- What the exercise asks -
Go through the data below and return each line containing the word "operation".

Source data
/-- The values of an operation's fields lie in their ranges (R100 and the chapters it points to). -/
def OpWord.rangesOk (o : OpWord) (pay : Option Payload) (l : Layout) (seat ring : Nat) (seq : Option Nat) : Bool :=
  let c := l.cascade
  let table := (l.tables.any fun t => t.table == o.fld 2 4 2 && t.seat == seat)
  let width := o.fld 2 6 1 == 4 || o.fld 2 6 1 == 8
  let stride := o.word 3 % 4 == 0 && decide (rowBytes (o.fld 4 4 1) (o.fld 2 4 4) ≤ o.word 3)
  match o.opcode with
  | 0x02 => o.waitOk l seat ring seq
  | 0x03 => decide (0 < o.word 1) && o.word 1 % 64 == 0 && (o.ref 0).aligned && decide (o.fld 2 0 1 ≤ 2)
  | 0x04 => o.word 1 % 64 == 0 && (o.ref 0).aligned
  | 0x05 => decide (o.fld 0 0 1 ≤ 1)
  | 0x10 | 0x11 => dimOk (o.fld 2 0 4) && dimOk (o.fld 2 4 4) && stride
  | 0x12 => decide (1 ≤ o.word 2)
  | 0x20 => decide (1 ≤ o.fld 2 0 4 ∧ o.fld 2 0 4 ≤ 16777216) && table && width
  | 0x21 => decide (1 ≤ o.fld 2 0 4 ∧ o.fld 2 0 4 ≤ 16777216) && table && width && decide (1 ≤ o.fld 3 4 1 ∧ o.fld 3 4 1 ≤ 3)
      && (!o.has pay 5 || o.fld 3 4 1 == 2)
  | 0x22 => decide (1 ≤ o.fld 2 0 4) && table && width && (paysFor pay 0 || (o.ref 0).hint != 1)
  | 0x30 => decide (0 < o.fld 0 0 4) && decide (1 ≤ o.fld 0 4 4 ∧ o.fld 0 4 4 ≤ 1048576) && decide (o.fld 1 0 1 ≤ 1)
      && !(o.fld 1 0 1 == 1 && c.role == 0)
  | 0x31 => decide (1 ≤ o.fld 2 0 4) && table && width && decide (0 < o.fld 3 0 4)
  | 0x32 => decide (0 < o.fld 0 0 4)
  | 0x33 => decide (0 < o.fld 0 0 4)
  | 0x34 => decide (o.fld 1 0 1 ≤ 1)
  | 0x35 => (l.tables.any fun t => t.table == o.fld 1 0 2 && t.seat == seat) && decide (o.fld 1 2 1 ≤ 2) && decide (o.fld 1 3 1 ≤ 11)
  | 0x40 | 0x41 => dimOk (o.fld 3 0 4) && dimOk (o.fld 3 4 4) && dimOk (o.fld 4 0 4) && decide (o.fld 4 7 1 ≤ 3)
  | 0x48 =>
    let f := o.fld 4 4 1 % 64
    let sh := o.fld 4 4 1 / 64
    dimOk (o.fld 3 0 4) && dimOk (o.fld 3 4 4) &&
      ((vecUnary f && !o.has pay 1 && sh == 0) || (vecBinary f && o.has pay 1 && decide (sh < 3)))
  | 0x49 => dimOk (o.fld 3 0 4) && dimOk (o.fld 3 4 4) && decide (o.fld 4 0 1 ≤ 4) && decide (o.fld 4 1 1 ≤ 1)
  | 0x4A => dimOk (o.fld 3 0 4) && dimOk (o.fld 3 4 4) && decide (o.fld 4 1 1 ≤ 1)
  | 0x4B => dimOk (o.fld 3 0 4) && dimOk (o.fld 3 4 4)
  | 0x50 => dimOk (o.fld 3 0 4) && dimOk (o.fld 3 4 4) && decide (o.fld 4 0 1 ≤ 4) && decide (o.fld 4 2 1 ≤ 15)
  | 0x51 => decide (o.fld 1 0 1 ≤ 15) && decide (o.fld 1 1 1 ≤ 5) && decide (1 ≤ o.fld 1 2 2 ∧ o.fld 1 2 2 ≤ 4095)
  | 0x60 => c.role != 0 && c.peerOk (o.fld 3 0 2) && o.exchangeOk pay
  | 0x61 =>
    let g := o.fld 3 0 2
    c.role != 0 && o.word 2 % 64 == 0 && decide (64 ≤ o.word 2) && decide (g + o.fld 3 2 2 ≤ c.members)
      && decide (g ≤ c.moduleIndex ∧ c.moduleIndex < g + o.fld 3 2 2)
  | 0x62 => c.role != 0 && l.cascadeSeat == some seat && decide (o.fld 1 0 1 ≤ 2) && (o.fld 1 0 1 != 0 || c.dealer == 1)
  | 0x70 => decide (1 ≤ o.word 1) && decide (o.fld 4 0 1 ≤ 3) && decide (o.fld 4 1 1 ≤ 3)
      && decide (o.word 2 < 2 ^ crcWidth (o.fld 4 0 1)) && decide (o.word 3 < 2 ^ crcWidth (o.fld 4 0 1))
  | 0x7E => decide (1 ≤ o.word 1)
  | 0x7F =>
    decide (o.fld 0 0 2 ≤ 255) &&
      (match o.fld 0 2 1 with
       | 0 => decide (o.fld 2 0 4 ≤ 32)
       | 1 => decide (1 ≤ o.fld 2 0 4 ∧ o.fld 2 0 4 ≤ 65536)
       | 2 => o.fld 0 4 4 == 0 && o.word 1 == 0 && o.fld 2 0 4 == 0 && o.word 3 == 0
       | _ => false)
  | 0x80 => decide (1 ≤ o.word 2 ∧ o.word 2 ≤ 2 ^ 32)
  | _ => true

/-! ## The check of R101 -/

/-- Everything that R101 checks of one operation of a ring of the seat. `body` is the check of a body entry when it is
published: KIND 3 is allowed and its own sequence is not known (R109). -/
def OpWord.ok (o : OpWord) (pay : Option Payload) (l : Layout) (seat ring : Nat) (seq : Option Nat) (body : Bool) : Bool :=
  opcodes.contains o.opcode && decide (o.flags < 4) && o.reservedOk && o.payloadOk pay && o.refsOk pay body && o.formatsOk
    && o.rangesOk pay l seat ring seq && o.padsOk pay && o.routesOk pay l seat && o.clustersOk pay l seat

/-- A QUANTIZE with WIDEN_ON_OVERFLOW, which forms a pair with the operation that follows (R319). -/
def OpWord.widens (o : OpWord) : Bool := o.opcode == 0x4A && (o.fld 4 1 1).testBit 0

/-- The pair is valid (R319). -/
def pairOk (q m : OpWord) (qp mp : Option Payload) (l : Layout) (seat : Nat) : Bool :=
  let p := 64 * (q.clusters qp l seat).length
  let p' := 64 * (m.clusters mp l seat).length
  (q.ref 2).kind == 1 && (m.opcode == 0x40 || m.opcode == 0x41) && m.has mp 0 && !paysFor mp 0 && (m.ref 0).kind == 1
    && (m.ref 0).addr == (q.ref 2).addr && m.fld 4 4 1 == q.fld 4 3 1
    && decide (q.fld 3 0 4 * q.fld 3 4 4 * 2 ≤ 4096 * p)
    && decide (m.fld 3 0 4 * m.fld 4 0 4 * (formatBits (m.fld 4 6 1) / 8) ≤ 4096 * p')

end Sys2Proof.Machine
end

- Task solution -
/-- The values of an operation's fields lie in their ranges (R100 and the chapters it points to). -/
/-- Everything that R101 checks of one operation of a ring of the seat. `body` is the check of a body entry when it is
/-- A QUANTIZE with WIDEN_ON_OVERFLOW, which forms a pair with the operation that follows (R319). -/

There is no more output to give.